=== What you should do ===
Read the lines below, and copy any that contain the string "hcfg".

=-=-=

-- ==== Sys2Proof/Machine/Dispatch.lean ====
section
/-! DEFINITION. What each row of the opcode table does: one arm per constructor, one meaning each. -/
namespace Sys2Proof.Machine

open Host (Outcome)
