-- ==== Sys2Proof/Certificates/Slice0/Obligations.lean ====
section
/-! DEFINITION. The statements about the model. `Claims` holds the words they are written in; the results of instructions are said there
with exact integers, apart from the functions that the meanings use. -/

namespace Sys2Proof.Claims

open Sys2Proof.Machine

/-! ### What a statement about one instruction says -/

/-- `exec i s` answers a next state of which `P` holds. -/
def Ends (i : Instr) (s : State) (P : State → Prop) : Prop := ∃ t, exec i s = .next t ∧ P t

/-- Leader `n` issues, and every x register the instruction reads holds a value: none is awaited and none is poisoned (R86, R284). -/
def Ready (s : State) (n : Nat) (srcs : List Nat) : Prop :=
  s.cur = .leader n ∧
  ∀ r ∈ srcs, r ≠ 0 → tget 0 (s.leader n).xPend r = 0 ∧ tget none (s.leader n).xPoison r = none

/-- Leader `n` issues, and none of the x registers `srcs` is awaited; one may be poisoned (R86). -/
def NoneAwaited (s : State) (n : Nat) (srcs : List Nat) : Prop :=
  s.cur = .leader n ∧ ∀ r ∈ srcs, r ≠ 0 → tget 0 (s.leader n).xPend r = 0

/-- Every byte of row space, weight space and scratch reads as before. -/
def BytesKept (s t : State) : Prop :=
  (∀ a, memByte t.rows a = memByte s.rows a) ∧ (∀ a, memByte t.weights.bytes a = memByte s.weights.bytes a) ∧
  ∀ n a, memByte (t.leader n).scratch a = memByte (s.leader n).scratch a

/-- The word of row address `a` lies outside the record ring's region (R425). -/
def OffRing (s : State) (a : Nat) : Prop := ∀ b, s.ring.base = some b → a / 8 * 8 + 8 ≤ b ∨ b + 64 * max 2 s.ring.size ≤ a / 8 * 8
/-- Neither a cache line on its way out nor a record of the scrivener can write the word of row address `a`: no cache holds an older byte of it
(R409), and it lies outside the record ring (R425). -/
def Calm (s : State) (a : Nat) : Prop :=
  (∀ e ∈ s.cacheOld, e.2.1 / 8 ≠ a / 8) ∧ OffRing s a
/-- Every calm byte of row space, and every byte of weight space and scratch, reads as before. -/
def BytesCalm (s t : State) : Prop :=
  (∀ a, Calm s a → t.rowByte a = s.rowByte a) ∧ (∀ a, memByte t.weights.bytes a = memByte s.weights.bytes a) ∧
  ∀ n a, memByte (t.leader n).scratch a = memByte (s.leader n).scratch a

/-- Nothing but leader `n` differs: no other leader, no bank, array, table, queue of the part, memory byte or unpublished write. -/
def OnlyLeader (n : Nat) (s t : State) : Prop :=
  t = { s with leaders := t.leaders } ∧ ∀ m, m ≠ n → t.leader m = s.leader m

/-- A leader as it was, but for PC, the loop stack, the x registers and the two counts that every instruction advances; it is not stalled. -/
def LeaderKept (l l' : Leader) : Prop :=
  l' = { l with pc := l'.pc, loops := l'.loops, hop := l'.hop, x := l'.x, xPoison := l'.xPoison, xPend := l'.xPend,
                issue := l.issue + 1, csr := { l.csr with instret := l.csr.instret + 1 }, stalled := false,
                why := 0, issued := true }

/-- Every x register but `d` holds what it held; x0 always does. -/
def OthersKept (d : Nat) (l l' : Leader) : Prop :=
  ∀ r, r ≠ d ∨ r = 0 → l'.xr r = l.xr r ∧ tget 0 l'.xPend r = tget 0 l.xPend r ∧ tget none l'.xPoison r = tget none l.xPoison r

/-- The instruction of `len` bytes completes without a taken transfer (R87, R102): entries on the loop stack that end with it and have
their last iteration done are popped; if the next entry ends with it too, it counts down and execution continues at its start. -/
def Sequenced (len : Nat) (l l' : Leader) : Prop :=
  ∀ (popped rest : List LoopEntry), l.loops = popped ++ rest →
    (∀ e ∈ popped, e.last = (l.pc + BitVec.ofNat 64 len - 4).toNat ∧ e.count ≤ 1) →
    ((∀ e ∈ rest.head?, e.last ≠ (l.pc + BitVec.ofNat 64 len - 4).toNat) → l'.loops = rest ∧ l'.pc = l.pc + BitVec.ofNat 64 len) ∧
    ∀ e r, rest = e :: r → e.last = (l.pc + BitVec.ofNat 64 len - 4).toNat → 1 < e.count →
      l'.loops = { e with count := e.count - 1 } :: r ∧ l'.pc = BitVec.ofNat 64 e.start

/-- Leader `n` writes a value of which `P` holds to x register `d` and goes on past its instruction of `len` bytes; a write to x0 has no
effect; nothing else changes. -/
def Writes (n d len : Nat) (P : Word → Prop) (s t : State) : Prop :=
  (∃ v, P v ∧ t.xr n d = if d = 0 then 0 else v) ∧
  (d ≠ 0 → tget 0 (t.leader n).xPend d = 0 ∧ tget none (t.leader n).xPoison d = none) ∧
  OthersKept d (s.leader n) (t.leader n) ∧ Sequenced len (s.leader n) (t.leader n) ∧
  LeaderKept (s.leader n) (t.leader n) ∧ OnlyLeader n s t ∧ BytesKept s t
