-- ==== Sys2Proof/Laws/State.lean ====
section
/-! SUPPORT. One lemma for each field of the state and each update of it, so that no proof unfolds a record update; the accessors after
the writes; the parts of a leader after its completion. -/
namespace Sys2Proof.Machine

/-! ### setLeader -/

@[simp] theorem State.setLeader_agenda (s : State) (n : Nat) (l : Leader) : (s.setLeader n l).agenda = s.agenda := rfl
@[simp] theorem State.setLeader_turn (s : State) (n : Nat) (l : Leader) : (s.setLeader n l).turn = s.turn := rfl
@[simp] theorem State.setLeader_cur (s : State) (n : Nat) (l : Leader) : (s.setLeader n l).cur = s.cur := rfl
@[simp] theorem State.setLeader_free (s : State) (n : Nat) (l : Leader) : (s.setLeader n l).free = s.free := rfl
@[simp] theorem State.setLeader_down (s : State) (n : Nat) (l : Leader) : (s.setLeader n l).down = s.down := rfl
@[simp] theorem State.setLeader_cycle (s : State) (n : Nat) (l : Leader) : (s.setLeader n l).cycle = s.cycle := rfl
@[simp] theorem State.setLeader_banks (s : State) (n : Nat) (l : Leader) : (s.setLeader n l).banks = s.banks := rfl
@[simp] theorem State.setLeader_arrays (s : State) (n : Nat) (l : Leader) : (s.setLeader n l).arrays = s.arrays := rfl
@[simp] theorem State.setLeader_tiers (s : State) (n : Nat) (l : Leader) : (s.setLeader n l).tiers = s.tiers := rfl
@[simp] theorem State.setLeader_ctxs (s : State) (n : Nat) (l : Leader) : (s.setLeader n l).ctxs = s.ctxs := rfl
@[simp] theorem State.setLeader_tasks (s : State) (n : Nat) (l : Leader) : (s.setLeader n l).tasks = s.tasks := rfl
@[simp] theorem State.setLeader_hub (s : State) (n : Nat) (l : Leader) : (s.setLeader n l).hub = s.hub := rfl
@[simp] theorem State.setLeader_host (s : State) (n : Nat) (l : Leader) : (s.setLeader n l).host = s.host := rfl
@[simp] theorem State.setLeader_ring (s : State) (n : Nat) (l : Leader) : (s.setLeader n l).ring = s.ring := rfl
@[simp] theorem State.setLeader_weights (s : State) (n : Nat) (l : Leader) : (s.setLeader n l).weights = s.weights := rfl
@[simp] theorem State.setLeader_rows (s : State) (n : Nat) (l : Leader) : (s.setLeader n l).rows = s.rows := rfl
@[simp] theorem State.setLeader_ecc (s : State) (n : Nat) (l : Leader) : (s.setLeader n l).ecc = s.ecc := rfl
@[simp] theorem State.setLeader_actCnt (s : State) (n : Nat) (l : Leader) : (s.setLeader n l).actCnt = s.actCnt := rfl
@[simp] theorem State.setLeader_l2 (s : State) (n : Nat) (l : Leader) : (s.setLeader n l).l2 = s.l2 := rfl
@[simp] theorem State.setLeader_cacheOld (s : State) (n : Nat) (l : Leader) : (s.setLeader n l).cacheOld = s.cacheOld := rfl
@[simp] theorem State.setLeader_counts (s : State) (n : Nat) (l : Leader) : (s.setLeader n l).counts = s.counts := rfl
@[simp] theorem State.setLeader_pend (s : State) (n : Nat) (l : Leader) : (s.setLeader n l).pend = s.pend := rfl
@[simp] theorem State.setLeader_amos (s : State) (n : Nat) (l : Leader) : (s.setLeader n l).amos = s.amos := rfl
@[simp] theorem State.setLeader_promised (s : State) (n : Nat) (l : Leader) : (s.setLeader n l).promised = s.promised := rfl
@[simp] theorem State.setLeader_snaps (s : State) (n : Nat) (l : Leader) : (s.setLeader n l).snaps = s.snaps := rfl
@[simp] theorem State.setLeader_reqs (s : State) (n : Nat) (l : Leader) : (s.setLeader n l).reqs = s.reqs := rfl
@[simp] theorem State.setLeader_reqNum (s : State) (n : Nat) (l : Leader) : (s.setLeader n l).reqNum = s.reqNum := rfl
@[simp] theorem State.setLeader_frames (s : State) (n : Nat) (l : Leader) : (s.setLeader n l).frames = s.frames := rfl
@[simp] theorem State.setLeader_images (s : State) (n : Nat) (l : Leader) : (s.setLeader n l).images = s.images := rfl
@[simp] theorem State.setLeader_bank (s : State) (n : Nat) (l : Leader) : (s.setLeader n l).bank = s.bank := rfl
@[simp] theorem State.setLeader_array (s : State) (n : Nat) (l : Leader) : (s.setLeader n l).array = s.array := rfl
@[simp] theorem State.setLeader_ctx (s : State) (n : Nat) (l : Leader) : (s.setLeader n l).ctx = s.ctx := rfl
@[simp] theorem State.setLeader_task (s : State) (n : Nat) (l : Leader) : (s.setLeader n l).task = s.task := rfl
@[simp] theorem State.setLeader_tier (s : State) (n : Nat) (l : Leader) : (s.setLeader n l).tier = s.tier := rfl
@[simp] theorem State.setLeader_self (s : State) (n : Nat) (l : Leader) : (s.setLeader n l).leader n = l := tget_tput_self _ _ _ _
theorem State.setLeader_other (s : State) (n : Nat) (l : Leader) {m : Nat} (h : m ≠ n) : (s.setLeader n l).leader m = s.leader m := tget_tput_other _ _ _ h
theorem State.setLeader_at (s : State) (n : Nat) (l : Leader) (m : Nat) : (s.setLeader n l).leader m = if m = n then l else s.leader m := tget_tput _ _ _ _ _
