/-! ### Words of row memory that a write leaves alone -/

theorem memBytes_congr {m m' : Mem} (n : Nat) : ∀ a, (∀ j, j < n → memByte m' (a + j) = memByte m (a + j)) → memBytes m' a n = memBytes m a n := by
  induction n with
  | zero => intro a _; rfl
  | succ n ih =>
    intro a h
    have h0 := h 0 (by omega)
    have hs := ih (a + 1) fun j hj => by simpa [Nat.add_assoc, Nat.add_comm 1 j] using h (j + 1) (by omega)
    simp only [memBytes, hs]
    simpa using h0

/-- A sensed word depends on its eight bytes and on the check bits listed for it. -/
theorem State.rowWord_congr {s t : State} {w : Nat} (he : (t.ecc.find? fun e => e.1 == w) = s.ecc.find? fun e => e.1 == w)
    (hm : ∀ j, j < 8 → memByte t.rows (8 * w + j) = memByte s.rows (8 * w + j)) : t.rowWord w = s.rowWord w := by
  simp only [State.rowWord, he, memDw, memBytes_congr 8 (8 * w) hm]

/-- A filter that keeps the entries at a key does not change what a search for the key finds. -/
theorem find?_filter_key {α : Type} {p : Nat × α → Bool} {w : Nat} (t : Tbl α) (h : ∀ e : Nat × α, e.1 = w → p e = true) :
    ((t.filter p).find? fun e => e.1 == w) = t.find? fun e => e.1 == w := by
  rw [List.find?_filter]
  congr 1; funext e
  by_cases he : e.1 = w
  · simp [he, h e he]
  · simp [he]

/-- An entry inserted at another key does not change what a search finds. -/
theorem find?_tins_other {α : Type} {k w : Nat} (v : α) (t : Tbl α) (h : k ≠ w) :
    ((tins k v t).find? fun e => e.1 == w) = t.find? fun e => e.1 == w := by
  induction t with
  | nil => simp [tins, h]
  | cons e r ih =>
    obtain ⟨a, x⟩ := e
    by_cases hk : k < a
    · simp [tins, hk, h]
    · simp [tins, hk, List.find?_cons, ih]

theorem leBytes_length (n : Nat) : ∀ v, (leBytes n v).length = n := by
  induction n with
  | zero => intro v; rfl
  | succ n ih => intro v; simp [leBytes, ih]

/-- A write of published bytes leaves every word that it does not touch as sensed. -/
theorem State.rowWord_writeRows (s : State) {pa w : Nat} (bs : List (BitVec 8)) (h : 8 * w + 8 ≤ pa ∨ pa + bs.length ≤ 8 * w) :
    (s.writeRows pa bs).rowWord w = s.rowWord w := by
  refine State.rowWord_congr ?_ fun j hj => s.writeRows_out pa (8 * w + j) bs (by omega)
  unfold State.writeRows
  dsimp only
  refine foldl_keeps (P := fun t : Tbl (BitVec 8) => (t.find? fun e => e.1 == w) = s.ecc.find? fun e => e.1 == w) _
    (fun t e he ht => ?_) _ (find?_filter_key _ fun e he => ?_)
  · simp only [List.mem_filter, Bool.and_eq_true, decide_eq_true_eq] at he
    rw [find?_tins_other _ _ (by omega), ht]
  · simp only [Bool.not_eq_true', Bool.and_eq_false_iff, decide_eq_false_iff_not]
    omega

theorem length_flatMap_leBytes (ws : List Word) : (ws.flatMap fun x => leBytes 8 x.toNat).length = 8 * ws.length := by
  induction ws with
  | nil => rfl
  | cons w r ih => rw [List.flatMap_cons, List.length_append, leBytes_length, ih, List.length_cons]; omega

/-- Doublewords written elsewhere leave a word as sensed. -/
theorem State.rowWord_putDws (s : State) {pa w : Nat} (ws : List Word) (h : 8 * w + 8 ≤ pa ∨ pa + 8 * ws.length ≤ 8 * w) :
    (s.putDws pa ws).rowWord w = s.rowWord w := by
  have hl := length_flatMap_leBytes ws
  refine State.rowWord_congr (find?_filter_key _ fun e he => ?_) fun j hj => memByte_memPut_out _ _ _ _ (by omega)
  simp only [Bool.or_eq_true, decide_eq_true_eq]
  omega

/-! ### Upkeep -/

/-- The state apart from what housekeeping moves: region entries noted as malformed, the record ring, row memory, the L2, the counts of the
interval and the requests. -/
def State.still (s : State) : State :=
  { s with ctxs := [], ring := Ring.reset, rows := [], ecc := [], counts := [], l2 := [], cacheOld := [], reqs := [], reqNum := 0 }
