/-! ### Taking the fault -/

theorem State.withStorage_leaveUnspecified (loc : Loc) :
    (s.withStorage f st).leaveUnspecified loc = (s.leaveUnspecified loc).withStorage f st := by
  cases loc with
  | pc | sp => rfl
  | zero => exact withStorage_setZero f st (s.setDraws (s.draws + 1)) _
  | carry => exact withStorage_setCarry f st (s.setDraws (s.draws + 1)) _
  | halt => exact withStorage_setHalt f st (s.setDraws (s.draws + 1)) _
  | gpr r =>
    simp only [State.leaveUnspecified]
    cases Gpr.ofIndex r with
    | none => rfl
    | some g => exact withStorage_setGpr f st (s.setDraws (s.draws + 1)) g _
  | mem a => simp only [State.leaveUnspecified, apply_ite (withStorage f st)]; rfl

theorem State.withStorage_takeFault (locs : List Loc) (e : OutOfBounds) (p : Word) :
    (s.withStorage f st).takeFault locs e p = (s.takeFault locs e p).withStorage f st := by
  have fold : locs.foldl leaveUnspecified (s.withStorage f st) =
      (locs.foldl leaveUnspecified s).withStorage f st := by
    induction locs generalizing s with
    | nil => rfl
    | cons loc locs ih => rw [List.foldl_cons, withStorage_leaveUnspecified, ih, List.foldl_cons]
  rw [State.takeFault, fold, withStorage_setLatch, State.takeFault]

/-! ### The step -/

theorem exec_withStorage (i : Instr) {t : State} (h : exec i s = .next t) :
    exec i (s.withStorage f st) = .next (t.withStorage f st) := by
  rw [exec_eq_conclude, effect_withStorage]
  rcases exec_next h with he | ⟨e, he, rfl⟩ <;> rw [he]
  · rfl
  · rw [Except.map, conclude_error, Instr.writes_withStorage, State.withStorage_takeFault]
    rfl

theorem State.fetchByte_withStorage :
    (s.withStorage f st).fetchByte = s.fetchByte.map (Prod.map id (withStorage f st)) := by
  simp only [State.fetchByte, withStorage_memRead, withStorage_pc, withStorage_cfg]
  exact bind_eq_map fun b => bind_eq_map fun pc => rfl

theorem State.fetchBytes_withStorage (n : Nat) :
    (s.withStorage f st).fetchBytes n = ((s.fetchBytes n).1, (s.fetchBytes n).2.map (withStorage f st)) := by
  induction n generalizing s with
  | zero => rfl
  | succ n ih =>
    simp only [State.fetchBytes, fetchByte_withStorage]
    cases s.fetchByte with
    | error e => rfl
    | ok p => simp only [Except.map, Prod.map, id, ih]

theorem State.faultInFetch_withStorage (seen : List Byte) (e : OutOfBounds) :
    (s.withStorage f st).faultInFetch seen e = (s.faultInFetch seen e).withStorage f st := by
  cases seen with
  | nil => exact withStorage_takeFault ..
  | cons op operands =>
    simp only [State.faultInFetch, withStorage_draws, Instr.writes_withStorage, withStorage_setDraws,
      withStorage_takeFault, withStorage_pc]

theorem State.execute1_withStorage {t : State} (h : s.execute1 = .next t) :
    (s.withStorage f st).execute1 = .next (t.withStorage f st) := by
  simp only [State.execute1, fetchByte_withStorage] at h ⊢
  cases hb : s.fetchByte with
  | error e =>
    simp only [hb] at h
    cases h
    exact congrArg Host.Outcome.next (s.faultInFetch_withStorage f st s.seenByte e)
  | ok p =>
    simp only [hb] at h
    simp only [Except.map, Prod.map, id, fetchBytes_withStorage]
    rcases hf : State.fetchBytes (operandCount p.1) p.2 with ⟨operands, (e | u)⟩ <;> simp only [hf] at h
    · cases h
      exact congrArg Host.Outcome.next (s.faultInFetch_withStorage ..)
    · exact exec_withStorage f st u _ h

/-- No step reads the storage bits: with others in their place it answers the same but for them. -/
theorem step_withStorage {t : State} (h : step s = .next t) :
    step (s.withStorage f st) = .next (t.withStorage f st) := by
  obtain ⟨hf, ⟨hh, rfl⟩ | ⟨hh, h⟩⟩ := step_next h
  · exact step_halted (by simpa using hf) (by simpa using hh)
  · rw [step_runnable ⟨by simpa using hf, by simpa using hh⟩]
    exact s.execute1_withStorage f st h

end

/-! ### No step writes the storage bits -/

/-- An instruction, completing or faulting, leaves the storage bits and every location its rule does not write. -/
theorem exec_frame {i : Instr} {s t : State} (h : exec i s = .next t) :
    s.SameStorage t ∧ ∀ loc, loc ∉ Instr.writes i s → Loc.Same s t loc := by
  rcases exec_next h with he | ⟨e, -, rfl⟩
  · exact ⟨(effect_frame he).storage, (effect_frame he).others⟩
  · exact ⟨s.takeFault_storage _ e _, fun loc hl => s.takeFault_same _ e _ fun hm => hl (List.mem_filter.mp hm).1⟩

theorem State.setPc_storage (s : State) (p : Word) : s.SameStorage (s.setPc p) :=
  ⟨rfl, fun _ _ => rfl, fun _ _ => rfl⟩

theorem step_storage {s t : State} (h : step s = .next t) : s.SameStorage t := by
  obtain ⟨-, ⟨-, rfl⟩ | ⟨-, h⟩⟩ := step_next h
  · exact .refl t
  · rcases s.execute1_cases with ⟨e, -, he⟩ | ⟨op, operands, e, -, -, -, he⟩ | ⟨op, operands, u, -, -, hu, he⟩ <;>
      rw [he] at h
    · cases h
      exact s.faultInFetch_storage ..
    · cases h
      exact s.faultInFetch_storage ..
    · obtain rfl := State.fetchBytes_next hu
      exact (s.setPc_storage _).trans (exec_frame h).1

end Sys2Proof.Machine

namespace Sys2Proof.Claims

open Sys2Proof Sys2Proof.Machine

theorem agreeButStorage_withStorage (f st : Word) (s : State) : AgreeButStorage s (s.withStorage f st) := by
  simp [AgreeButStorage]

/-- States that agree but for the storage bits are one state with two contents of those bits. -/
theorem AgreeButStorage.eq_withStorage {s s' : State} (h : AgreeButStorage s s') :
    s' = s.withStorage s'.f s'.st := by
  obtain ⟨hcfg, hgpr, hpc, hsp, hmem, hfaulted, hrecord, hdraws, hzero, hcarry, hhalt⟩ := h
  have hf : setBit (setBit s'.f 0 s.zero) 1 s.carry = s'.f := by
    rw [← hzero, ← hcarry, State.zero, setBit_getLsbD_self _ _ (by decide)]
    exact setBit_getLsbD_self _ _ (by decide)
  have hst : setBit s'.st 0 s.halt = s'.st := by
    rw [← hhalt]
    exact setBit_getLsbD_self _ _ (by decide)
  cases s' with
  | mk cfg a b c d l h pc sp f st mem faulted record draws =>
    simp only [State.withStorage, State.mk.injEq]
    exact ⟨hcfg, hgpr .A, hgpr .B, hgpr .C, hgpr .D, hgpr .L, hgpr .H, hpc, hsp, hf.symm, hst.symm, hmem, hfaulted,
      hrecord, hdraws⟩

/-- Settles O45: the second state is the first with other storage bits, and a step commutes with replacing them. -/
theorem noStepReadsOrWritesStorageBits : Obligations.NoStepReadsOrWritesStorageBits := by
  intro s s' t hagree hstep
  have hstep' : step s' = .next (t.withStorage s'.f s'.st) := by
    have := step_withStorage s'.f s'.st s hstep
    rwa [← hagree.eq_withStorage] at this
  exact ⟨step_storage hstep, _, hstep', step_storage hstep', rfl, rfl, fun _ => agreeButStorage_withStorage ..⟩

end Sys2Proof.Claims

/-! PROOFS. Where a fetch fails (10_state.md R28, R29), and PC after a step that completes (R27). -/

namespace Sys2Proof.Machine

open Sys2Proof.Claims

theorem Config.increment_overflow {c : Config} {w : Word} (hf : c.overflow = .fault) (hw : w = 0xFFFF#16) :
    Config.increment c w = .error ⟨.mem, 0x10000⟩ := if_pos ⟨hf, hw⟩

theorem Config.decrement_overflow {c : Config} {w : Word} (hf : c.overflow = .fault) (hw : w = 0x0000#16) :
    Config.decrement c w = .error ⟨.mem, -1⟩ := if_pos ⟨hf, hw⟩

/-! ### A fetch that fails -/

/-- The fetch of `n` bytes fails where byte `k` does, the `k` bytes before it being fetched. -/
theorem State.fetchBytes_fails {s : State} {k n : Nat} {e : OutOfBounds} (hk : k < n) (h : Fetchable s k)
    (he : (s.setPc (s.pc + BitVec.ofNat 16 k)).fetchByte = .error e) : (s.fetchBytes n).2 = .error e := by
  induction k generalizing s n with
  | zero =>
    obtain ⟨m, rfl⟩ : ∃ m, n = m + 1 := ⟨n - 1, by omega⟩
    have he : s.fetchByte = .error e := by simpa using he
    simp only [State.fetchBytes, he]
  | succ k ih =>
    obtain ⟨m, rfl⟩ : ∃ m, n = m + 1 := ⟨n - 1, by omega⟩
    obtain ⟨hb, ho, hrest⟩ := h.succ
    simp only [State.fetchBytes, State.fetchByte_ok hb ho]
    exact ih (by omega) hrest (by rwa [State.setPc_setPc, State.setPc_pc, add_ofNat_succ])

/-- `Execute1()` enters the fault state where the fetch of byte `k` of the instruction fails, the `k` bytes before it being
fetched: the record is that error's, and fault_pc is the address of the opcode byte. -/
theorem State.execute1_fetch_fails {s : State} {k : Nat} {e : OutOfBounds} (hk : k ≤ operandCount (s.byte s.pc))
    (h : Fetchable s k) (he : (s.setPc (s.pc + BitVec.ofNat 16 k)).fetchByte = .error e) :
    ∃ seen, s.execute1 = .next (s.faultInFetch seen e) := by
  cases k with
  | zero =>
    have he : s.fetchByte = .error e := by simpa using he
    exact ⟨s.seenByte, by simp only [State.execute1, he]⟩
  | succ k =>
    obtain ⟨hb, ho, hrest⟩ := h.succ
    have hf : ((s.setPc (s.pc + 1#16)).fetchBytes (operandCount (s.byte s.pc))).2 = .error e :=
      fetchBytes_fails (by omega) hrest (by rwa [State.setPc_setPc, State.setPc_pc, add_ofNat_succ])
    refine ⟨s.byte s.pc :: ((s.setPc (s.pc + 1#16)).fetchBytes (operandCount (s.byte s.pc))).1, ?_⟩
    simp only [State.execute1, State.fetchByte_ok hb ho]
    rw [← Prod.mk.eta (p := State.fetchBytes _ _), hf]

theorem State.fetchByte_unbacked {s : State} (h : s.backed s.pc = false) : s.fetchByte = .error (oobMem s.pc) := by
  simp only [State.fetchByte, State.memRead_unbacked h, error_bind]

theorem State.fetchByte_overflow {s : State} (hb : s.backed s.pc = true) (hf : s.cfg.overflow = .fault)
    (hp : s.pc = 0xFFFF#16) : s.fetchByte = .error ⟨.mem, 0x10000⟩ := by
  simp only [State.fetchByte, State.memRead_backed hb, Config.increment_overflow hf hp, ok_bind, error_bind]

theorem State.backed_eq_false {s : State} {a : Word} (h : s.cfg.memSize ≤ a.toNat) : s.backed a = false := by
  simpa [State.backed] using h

=-=-=

=== Result of the task ===
  obtain ⟨hcfg, hgpr, hpc, hsp, hmem, hfaulted, hrecord, hdraws, hzero, hcarry, hhalt⟩ := h
    exact ⟨hcfg, hgpr .A, hgpr .B, hgpr .C, hgpr .D, hgpr .L, hgpr .H, hpc, hsp, hf.symm, hst.symm, hmem, hfaulted,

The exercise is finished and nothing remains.